**Collected data entries**:
__________
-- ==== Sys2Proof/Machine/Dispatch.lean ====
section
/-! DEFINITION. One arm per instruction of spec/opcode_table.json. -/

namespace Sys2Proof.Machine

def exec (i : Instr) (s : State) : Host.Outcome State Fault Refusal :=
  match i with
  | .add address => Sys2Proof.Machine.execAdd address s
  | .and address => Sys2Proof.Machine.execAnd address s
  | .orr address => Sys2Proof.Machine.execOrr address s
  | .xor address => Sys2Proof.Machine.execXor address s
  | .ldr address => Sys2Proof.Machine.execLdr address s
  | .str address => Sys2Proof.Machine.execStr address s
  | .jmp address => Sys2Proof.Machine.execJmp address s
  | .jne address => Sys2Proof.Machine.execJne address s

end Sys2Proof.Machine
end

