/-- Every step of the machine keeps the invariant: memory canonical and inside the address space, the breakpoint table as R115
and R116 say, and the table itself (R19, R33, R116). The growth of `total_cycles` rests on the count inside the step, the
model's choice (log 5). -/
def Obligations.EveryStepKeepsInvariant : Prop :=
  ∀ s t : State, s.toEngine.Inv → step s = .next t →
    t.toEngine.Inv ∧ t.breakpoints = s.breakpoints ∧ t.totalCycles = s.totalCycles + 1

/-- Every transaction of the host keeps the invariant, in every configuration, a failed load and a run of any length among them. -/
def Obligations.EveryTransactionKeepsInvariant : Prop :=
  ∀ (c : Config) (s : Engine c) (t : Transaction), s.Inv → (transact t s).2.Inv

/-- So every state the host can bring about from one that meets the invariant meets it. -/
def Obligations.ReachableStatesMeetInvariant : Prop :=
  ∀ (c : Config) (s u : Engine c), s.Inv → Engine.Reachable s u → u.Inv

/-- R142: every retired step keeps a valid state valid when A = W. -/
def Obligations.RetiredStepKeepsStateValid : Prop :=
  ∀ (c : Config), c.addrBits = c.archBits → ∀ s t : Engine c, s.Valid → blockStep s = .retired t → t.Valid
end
__________
**What you are asked to do**: All lines from the one containing "def Obligations.RetiredStepKeepsStateValid : Prop" to the end of the records, both ends included, should be printed exactly and on their own.

**Response area**:
def Obligations.RetiredStepKeepsStateValid : Prop :=
  ∀ (c : Config), c.addrBits = c.archBits → ∀ s t : Engine c, s.Valid → blockStep s = .retired t → t.Valid
end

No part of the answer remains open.